/-- Every enabled lane sends the frame that `w` gives for its mask (R232, R233). -/
def lanesSend (t : Tab) (paced : Bool) (w : Nat → Nat) (e : Engine) : Engine :=
  let fs := (List.range 8).map (fun k =>
    if t.fld (Reg.OUT_DLCFG_EN k) = 1 then w (t.fld (Reg.OUT_DLMASK_LO_MASK k) + 2 ^ 32 * t.fld (Reg.OUT_DLMASK_HI_MASK k)) else 0)
  let tx := (indexed e.out.dlTx).map (fun kx => laneSend t paced (fs.getD kx.1 0) kx.1 kx.2)
  let e1 : Engine := { e with out := { e.out with dl := fs, dlTx := tx } }
  (List.range 8).foldl (fun a k => if t.fld (Reg.OUT_DLCFG_EN k) = 1 then a.bump (Reg.OUT_DLFRM_COUNT k) else a) e1

/-- The lane frame of a frame (R232); not driven, VALID and ACCEPT are 0 (R233). -/
def laneFrame (drives : Bool) (e : Engine) (f : Frame) : Engine :=
  let s := orbitLen f.cfg
  let flags := 128 * b2n e.keep.laneFlag + 64 + 32 * b2n drives + 16 * b2n f.invalid + 8 * b2n f.stale + 4 * b2n f.spr
  lanesSend f.cfg true (fun m => laneWord (f.n % s) (f.n / s) flags (if drives then Nat.land f.dec.acc m else 0) f.dec.accnum) e

/-- The lane frame of counted crossing `c`, which no frame reaches (R233). -/
def laneEmpty (c : Nat) (e : Engine) : Engine :=
  let s := orbitLen e.active
  lanesSend e.active true (fun _ => laneWord (c % s) (c / s) (128 * b2n e.keep.laneFlag + 64) 0 (e.reg Reg.MNU_ACCNUM_NUM)) e

/-- The lane frame while TIM is unlocked (R233). -/
def laneUnlocked (e : Engine) : Engine := lanesSend e.active false (fun _ => laneWord 0 0 128 0 0) e

/-! ### The checkers (R226, R230) -/

/-- A term's word 0 and THR are in range for its type (Table 10.1, R218, R226). -/
def termOk (w thr : Nat) : Bool × Bool :=
  let idx := bits w 25 16
  let d := tbit w 8
  let alt := tbit w 5
  let word0 := match w % 16 with
    | 0 => idx == 0 && !d && !alt
    | 1 => decide (idx ≤ 15) && !alt
    | 2 => idx == 0 && !alt
    | 3 => decide (idx ≤ 15) && !alt
    | 4 => decide (idx ≤ 31) && !d
    | 5 => decide (idx ≤ 15) && !d && !alt
    | 6 => !d && !alt
    | 7 => decide (idx ≤ 127) && !d && !alt
    | 8 => decide (idx ≤ 7) && !alt && !(d && decide (2 ≤ idx))
    | _ => false
  let t := match w % 16 with
    | 1 => decide (thr ≤ 257)
    | 2 => true
    | 3 => true
    | 4 => true
    | _ => thr == 0
  (word0, t)

/-- The MNU consistency checker: true where it accepts (R226). -/
def mnuCheck (t : Tab) : Bool :=
  (condList t).all (fun i =>
    (List.range 4).all (fun j =>
      let w := t.fld (condFld i (2 * j))
      let r := termOk w (t.fld (condFld i (2 * j + 1)))
      r.1 && r.2 && !(condInUse t i && w % 16 == 6 && decide (interleave t ≤ bits w 25 16 / 32)))
    && (t.fld (condFld i 9) == 0 || decide (t.fld (condFld i 10) < t.fld (condFld i 9))))
  && !(t.fld Reg.MNU_DEAD_WINK != 0 && t.fld Reg.MNU_DEAD_WINW == 0)
  && (List.range 16).all (fun n => decide (t.fld (Reg.MNU_ICFG_PH n) ≤ 7) && decide (t.fld (Reg.MNU_ICFG_DELAY n) ≤ 63))

/-- The NIM-output part of the OUT checker (R230). -/
def nimoutCheck (t : Tab) : Bool :=
  (List.range 16).all (fun n =>
    let src := t.fld (Reg.OUT_NOCFG_SRC n)
    decide (src ≤ 5) && !(src == 1 && decide (63 < t.fld (Reg.OUT_NOCFG_IDX n))))

/-! ### Functions (Tables 10.6, 10.7) -/

/-- A word of a condition entry holds no reserved bit. -/
def condMask (w : Nat) : Nat :=
  [0x03FF013F, 0xFFFFFFFF, 0x03FF013F, 0xFFFFFFFF, 0x03FF013F, 0xFFFFFFFF, 0x03FF013F, 0xFFFFFFFF, 0x80000001, 0xFFFFFF, 0xFFFFFF, 0,
   0xFFFFFFFF, 0xFFFFFFFF, 0, 0].getD w 0

/-- SET_COND. -/
def fnSetCond : Fn :=
  { op := 0x0910, kind := .basic, len := lenIs 32
    range := fun _ p => match firstBad [(decide (p.target ≤ 511), 7), (decide (p.arg 0 ≤ 1), 8), (decide (p.arg 1 ≤ 1), 9),
        (decide (p.arg 2 < 2 ^ 24), 10), (decide (p.arg 3 < 2 ^ 24), 11)] with
      | some d => some d
      | none => wordsBad p (fun i v =>
        if i % 2 = 0 then within 0x03FF013F v && (termOk v (p.word (i + 1))).1 else (termOk (p.word (i - 1)) v).2) }

/-- The fields SET_COND writes. -/
def wSetCond (_ : Engine) (p : Packet) : List (Fld × Nat) :=
  let w := condFld p.target
  (List.range 8).map (fun j => (w j, p.word j)) ++
    [(w 8, p.arg 0 + 2 ^ 31 * p.arg 1), (w 9, p.arg 2), (w 10, p.arg 3), (w 12, p.arg 4), (w 13, p.arg 5)]

/-- SET_LINE. -/
def fnSetLine : Fn :=
  { op := 0x0911, kind := .basic
    range := fun _ p => firstBad [(decide (p.target ≤ 63), 7), (decide (p.arg 0 ≤ 1), 8), (decide (p.arg 1 ≤ 65535), 9)] }

/-- The fields SET_LINE writes. -/
def wSetLine (_ : Engine) (p : Packet) : List (Fld × Nat) := [(Reg.MNU_LCTL_EN p.target, p.arg 0), (Reg.MNU_LCTL_VETO p.target, p.arg 1)]

/-- SET_DEADTIME. -/
def fnSetDeadtime : Fn :=
  { op := 0x0912, kind := .basic
    range := fun _ p => firstBad [(p.target == 0, 7), (decide (p.arg 0 ≤ 255), 8), (decide (p.arg 1 ≤ 15), 9),
      (decide (1 ≤ p.arg 2) && decide (p.arg 2 ≤ 4095), 10)] }

/-- The fields SET_DEADTIME writes. -/
def wSetDeadtime (_ : Engine) (p : Packet) : List (Fld × Nat) :=
  [(Reg.MNU_DEAD_SPACE, p.arg 0), (Reg.MNU_DEAD_WINK, p.arg 1), (Reg.MNU_DEAD_WINW, p.arg 2)]

/-- SET_PSMODE. -/
def fnSetPsmode : Fn := { op := 0x0913, kind := .basic, range := fun _ p => firstBad [(p.target == 0, 7), (decide (p.arg 0 ≤ 1), 8)] }

/-- The field SET_PSMODE writes. -/
def wSetPsmode (_ : Engine) (p : Packet) : List (Fld × Nat) := [(Reg.MNU_GCTL_PSMODE, p.arg 0)]

/-- SET_INPUT of MNU. -/
def fnSetInput : Fn :=
  { op := 0x0914, kind := .basic
    range := fun _ p => firstBad [(decide (p.target ≤ 15), 7), (decide (p.arg 0 ≤ 1), 8), (decide (p.arg 1 ≤ 1), 9), (decide (p.arg 2 ≤ 1), 10),
      (decide (p.arg 3 ≤ 7), 11), (decide (p.arg 4 ≤ 63), 12)] }

/-- The fields SET_INPUT of MNU writes. -/
def wSetInput (_ : Engine) (p : Packet) : List (Fld × Nat) :=
  let n := p.target
  [(Reg.MNU_ICFG_BUSY n, p.arg 0), (Reg.MNU_ICFG_INV n, p.arg 1), (Reg.MNU_ICFG_MODE n, p.arg 2), (Reg.MNU_ICFG_PH n, p.arg 3),
   (Reg.MNU_ICFG_DELAY n, p.arg 4)]

/-- SET_LOGSTREAM. -/
def fnSetLogstream : Fn :=
  { op := 0x0915, kind := .basic, owner := ringOwner
    range := fun e p => firstBad [(ringKind e p 4 && !setupFull e p tLogs 4, 7), (decide (1 ≤ p.arg 0) && decide (p.arg 0 ≤ 16777216), 8),
      (decide (p.arg 2 ≤ 1), 10), (decide (1 ≤ p.arg 3) && decide (p.arg 3 ≤ 63), 11)] }

/-- The set-up SET_LOGSTREAM writes: 1, DEC, PHASE, ACCONLY, BATCH. -/
def wSetLogstream (_ : Engine) (p : Packet) : List (Fld × Nat) :=
  let w := setupFld tLogs p.target
  [(w 0, 1), (w 1, p.arg 0), (w 2, p.arg 1), (w 3, p.arg 2), (w 4, p.arg 3)]

/-- RAW_CONDS. -/
def fnRawConds : Fn :=
  { op := 0x0980, kind := .stage, len := lenTimes 64 512
    range := fun _ p => match firstBad [(decide (p.target + p.length / 64 ≤ 512), 7)] with
      | some d => some d
      | none => wordsBad p (fun i v => within (condMask (i % 16)) v) }

/-- The words RAW_CONDS writes. -/
def wRawConds (_ : Engine) (p : Packet) : List (Fld × Nat) :=
  (List.range p.nwords).map (fun k => (condFld (p.target + k / 16) (k % 16), p.word k))

/-- RAW_LINES. -/
def fnRawLines : Fn :=
  { op := 0x0981, kind := .stage, len := lenTimes 4 64
    range := fun _ p => match firstBad [(decide (p.target + p.length / 4 ≤ 64), 7)] with
      | some d => some d
      | none => wordsBad p (fun _ v => within 0xFFFF0001 v) }

/-- The fields RAW_LINES writes. -/
def wRawLines (_ : Engine) (p : Packet) : List (Fld × Nat) :=
  (List.range p.nwords).flatMap (fun k =>
    [(Reg.MNU_LCTL_EN (p.target + k), bit (p.word k) 0), (Reg.MNU_LCTL_VETO (p.target + k), bits (p.word k) 31 16)])

/-- SET_NIMOUT. -/
def fnSetNimout : Fn :=
  { op := 0x1610, kind := .basic
    range := fun _ p => firstBad [(decide (p.target ≤ 15), 7), (decide (p.arg 0 ≤ 5), 8),
      (decide (p.arg 1 ≤ 511) && !(p.arg 0 == 1 && decide (63 < p.arg 1)), 9), (decide (p.arg 2 ≤ 1), 10), (decide (p.arg 3 ≤ 1), 11),
      (decide (p.arg 4 ≤ 7), 12), (decide (p.arg 5 ≤ 1), 13)] }

/-- The fields SET_NIMOUT writes. -/
def wSetNimout (_ : Engine) (p : Packet) : List (Fld × Nat) :=
  let n := p.target
  [(Reg.OUT_NOCFG_SRC n, p.arg 0), (Reg.OUT_NOCFG_IDX n, p.arg 1), (Reg.OUT_NOCFG_INV n, p.arg 2), (Reg.OUT_NOCFG_SAFE n, p.arg 3),
   (Reg.OUT_NOCFG_WIDTH n, p.arg 4), (Reg.OUT_NOCFG_CV n, p.arg 5)]

/-- SET_DLANE. -/
def fnSetDlane : Fn :=
  { op := 0x1611, kind := .basic
    range := fun _ p => firstBad [(decide (p.target ≤ 7), 7), (decide (p.arg 0 ≤ 1), 8), (decide (p.arg 1 ≤ 1), 9)] }

/-- The fields SET_DLANE writes. -/
def wSetDlane (_ : Engine) (p : Packet) : List (Fld × Nat) :=
  let k := p.target
  [(Reg.OUT_DLCFG_EN k, p.arg 0), (Reg.OUT_DLCFG_INV k, p.arg 1), (Reg.OUT_DLMASK_LO_MASK k, p.arg 2), (Reg.OUT_DLMASK_HI_MASK k, p.arg 3)]

/-- SET_RLYWARN. -/
def fnSetRlywarn : Fn := { op := 0x1612, kind := .action, range := fun _ p => firstBad [(p.target == 0, 7)] }

/-- LIMIT is set at once and the wear bits are evaluated (R234). -/
def setLimit (e : Engine) (v : Nat) : Engine := evalWear (e.setReg Reg.OUT_RLYWARN_LIMIT v)

/-- RAW_OUTS. -/
def fnRawOuts : Fn :=
  { op := 0x1680, kind := .stage, len := lenTimes 4 16
    range := fun _ p => match firstBad [(decide (p.target + p.length / 4 ≤ 16), 7)] with
      | some d => some d
      | none => wordsBad p (fun _ v => within 0x01731FF7 v) }

/-- The fields RAW_OUTS writes. -/
def wRawOuts (_ : Engine) (p : Packet) : List (Fld × Nat) :=
  (List.range p.nwords).flatMap (fun k =>
    let n := p.target + k
    let v := p.word k
    [(Reg.OUT_NOCFG_SRC n, bits v 2 0), (Reg.OUT_NOCFG_IDX n, bits v 12 4), (Reg.OUT_NOCFG_INV n, bit v 16), (Reg.OUT_NOCFG_SAFE n, bit v 17),
     (Reg.OUT_NOCFG_WIDTH n, bits v 22 20), (Reg.OUT_NOCFG_CV n, bit v 24)])

/-! ### Meanings -/

/-- SET_COND (R219, R235). -/
def execSetCond (p : Packet) (s : State) : Host.Outcome State Fault Refusal :=
  .next { s with eng := runConfig fnSetCond noExtra wSetCond 0 p s.eng }

/-- SET_LINE (R221, R235). -/
def execSetLine (p : Packet) (s : State) : Host.Outcome State Fault Refusal :=
  .next { s with eng := runConfig fnSetLine noExtra wSetLine 0 p s.eng }

/-- SET_DEADTIME (R223, R235). -/
def execSetDeadtime (p : Packet) (s : State) : Host.Outcome State Fault Refusal :=
  .next { s with eng := runConfig fnSetDeadtime noExtra wSetDeadtime 0 p s.eng }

• • • •

Would you copy out exactly the lines above that start at the one containing "0xFFFFFFFF, 0xFFFFFFFF, 0, 0].getD w 0" and end at the one containing "(List.range 8).map (fun j", inclusive?

OUTPUT OF THE TASK:
   0xFFFFFFFF, 0xFFFFFFFF, 0, 0].getD w 0

/-- SET_COND. -/
def fnSetCond : Fn :=
  { op := 0x0910, kind := .basic, len := lenIs 32
    range := fun _ p => match firstBad [(decide (p.target ≤ 511), 7), (decide (p.arg 0 ≤ 1), 8), (decide (p.arg 1 ≤ 1), 9),
        (decide (p.arg 2 < 2 ^ 24), 10), (decide (p.arg 3 < 2 ^ 24), 11)] with
      | some d => some d
      | none => wordsBad p (fun i v =>
        if i % 2 = 0 then within 0x03FF013F v && (termOk v (p.word (i + 1))).1 else (termOk (p.word (i - 1)) v).2) }

/-- The fields SET_COND writes. -/
def wSetCond (_ : Engine) (p : Packet) : List (Fld × Nat) :=
  let w := condFld p.target
  (List.range 8).map (fun j => (w j, p.word j)) ++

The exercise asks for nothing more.